# Instructions to follow:
Your answer must be every line of the data below that holds the string "Option", copied exactly.

# Input data:
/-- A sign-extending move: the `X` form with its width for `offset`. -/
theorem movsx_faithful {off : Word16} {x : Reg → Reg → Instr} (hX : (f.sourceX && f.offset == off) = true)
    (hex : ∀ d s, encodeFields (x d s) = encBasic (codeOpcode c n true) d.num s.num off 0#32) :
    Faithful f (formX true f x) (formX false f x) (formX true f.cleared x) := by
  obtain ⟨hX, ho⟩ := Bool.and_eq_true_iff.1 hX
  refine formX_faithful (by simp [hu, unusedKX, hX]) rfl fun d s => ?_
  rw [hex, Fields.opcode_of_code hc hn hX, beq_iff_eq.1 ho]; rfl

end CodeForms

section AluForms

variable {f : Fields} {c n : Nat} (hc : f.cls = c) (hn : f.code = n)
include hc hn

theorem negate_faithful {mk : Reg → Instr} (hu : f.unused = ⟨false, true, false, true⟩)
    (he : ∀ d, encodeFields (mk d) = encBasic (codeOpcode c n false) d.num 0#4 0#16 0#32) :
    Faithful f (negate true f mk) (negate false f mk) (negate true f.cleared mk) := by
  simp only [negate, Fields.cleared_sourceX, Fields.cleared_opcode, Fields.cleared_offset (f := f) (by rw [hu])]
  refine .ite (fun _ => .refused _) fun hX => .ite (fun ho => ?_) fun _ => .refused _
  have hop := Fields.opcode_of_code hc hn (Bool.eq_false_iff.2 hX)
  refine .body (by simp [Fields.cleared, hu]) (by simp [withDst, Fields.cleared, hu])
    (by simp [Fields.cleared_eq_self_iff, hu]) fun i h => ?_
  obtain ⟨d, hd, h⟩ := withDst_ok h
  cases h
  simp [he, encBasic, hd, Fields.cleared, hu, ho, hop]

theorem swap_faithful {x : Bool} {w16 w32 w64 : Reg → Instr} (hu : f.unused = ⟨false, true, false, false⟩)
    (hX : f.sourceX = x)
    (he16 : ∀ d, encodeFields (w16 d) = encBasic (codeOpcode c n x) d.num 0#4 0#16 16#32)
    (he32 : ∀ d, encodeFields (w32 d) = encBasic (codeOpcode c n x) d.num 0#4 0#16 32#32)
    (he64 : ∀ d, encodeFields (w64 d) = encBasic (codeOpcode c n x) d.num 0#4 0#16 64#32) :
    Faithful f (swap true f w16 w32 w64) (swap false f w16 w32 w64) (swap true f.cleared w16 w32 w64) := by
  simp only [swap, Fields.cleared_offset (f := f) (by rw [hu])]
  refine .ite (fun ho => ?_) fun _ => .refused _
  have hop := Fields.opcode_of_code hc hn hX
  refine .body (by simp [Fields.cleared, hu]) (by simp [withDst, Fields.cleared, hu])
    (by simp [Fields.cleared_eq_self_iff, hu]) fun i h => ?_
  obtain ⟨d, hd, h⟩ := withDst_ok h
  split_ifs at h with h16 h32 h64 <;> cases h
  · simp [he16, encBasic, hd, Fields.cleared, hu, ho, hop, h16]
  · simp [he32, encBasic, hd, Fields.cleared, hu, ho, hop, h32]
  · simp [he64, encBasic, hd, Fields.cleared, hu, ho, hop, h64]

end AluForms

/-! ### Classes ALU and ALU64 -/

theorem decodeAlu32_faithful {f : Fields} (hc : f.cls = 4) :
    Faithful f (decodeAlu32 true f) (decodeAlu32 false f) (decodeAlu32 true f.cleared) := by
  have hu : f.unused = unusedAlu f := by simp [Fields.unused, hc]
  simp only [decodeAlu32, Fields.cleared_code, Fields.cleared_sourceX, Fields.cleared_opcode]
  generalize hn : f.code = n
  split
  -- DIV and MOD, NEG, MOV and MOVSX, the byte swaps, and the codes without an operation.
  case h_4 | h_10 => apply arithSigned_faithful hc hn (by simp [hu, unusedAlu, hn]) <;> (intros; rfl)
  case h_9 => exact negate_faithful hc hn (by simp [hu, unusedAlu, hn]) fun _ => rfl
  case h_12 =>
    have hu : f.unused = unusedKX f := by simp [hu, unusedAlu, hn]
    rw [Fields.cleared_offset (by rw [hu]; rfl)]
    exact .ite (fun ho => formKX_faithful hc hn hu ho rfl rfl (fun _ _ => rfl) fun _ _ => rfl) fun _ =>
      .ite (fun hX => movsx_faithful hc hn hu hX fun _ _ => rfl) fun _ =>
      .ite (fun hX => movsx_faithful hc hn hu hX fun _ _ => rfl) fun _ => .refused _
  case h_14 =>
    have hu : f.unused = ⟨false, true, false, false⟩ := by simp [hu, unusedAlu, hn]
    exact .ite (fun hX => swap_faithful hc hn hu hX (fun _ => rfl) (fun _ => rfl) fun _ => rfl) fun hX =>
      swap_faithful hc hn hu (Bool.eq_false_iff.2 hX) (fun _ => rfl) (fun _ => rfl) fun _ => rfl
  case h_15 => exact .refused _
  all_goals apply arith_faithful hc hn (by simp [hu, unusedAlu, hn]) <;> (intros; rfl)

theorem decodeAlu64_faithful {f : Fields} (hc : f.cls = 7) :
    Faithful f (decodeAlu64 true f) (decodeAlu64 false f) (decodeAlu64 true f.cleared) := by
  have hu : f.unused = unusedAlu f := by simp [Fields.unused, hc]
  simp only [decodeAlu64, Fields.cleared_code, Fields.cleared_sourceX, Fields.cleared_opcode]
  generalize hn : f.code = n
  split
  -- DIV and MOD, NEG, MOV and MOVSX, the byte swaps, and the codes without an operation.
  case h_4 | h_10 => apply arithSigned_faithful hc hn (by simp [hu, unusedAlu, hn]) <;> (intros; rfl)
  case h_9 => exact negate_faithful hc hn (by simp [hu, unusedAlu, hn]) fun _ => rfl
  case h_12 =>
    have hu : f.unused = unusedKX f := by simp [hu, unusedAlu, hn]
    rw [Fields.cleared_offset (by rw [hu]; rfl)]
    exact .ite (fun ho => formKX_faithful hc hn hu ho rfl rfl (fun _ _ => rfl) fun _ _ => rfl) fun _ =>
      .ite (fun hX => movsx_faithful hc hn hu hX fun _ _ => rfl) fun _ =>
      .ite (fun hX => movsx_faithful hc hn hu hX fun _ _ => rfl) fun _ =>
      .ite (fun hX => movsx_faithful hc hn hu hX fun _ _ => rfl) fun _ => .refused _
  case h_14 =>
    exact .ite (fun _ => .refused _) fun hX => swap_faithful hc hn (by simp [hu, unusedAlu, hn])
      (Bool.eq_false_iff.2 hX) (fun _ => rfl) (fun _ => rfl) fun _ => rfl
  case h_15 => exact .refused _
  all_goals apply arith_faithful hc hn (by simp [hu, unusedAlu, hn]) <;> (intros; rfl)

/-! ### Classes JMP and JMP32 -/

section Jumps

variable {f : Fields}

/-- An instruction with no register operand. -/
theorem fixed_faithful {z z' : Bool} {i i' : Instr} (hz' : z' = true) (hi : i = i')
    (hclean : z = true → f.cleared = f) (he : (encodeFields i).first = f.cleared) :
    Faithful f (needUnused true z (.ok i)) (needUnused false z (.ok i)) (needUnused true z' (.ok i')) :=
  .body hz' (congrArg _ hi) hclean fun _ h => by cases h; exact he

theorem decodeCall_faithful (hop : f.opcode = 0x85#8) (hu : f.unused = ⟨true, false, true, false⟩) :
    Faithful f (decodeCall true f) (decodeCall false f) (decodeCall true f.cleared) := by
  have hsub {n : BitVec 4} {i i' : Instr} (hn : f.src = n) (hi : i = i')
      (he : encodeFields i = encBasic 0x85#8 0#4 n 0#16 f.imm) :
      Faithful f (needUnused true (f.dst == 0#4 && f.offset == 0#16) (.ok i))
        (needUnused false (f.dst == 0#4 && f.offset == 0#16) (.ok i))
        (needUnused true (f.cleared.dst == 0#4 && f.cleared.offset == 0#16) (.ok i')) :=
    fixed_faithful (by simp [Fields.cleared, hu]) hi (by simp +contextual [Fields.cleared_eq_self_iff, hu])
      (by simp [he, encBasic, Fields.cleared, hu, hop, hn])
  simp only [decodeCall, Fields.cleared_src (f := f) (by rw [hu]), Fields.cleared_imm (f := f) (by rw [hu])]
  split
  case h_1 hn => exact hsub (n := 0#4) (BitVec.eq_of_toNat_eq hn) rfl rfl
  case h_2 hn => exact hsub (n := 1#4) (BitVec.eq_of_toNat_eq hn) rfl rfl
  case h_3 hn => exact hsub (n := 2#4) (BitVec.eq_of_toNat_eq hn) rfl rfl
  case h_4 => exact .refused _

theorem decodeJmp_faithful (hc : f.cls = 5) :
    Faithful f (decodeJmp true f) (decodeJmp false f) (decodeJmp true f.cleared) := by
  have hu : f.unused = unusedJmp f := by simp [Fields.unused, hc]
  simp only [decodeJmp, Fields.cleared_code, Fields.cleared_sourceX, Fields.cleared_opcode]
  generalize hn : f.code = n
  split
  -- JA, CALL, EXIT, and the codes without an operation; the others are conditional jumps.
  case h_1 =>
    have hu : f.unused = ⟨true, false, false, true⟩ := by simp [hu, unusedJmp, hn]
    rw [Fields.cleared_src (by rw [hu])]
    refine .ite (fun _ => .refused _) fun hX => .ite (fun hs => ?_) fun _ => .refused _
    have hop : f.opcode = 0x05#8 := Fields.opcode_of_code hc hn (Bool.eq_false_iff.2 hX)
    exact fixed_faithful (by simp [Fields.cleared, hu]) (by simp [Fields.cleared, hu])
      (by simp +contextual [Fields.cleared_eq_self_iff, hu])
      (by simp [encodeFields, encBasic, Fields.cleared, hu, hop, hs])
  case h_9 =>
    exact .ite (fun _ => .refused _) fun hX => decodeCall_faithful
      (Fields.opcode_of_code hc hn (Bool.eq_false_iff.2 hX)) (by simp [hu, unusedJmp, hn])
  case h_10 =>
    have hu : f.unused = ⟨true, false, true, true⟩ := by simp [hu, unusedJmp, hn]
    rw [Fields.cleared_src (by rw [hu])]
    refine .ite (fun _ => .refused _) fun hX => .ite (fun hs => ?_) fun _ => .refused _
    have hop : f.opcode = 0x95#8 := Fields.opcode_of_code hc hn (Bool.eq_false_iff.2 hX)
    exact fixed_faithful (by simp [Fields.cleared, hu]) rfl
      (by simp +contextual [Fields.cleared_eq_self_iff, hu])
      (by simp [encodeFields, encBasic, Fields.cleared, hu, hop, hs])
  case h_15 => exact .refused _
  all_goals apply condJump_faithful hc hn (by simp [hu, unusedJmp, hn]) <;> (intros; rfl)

==

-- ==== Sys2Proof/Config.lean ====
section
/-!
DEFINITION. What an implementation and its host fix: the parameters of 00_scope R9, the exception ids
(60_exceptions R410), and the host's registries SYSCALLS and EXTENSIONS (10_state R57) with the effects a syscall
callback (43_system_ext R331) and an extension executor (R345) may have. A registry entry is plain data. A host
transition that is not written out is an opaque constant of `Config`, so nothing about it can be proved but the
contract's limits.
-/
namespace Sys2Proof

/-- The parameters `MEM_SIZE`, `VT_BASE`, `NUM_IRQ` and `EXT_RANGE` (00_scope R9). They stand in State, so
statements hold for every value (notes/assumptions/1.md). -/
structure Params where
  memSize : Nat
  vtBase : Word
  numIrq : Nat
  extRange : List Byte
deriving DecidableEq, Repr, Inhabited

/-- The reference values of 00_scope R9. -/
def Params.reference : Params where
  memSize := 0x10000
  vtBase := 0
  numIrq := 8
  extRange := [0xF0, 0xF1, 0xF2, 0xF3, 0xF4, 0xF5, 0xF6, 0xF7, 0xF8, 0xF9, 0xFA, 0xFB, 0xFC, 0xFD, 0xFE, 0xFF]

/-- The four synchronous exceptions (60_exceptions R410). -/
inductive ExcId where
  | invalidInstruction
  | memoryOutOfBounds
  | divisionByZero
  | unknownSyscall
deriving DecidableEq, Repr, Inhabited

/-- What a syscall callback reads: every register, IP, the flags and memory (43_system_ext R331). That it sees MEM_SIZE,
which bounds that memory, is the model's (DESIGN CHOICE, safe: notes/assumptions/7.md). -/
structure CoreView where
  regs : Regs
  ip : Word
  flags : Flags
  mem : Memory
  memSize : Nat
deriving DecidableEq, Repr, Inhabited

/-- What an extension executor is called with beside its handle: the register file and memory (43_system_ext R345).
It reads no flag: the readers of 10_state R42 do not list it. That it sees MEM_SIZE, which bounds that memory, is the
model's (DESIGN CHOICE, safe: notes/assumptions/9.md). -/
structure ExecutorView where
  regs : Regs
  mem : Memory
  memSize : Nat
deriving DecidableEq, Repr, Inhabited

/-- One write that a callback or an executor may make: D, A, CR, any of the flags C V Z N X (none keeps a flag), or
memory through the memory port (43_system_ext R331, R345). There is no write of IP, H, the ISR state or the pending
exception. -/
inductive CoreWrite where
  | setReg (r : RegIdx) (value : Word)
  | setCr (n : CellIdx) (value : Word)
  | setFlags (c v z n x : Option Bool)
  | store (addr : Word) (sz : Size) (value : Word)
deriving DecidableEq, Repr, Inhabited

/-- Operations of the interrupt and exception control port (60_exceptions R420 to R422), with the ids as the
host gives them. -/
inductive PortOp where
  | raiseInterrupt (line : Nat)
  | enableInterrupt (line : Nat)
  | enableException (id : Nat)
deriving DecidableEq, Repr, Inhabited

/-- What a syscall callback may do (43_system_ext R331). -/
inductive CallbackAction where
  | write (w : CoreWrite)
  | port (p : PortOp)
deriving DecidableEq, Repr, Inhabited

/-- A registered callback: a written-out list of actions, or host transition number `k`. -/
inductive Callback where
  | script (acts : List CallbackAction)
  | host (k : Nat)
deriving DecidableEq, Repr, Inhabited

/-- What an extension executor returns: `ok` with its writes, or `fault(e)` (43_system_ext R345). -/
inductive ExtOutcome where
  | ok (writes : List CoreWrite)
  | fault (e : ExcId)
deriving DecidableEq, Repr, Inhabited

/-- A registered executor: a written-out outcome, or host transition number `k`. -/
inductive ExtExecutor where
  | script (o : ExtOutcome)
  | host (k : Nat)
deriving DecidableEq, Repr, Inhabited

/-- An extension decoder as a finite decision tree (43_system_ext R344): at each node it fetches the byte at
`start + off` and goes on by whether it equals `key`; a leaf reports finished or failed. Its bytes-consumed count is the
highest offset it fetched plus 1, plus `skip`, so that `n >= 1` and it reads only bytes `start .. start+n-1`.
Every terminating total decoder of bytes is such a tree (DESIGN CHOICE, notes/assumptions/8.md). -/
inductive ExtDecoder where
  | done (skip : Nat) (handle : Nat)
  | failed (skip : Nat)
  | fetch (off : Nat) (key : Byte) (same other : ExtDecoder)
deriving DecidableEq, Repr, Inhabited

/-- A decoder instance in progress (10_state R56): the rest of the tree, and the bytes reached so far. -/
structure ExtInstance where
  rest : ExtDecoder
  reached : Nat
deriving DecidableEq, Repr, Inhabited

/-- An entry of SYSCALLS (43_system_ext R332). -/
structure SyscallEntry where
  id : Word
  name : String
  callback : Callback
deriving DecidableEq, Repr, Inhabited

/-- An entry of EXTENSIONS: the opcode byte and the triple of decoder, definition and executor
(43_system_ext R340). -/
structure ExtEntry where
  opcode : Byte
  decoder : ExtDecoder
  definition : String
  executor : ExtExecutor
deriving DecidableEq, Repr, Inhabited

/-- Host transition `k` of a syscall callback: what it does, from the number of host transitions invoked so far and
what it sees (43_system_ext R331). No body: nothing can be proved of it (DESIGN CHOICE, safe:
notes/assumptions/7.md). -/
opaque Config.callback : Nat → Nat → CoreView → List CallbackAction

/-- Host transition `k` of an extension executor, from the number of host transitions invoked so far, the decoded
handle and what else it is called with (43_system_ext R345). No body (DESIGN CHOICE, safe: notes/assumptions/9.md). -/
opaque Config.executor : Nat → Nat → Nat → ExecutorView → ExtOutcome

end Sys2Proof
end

* * *

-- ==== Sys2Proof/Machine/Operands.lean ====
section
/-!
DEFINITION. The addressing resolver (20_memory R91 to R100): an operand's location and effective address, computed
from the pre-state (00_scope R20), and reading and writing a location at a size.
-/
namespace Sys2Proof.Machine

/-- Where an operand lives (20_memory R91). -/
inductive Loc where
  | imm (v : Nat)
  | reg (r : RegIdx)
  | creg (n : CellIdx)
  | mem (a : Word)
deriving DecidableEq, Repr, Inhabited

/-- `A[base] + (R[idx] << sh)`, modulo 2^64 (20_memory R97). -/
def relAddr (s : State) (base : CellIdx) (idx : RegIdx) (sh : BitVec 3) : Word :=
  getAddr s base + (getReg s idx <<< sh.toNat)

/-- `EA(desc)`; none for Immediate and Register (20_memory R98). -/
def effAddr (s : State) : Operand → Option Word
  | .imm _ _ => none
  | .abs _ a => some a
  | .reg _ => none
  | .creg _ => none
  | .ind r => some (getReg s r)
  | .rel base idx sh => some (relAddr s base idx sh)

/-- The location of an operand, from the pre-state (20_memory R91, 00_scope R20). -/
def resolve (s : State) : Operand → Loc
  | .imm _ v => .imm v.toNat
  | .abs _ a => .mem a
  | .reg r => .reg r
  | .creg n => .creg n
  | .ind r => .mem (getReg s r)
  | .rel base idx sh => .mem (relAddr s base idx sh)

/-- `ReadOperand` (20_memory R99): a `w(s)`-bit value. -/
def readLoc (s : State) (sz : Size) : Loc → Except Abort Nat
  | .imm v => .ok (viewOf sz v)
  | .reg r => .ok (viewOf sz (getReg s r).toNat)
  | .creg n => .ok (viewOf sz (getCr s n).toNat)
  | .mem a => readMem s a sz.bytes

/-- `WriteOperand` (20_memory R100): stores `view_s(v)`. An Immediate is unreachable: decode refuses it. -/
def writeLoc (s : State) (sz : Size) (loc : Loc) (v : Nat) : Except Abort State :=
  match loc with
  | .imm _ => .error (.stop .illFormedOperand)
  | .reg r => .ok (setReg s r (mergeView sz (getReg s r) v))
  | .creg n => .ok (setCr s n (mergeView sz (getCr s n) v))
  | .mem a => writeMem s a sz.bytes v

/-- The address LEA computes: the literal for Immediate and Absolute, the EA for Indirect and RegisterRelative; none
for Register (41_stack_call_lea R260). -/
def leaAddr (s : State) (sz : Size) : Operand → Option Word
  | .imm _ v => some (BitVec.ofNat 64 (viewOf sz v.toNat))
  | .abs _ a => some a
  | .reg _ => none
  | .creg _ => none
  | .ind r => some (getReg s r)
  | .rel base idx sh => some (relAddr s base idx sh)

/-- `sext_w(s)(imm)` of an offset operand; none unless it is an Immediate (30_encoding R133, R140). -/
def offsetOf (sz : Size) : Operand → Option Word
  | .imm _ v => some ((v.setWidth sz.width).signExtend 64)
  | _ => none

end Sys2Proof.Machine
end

# Exercise answer:
  | setFlags (c v z n x : Option Bool)
def effAddr (s : State) : Operand → Option Word
def leaAddr (s : State) (sz : Size) : Operand → Option Word
def offsetOf (sz : Size) : Operand → Option Word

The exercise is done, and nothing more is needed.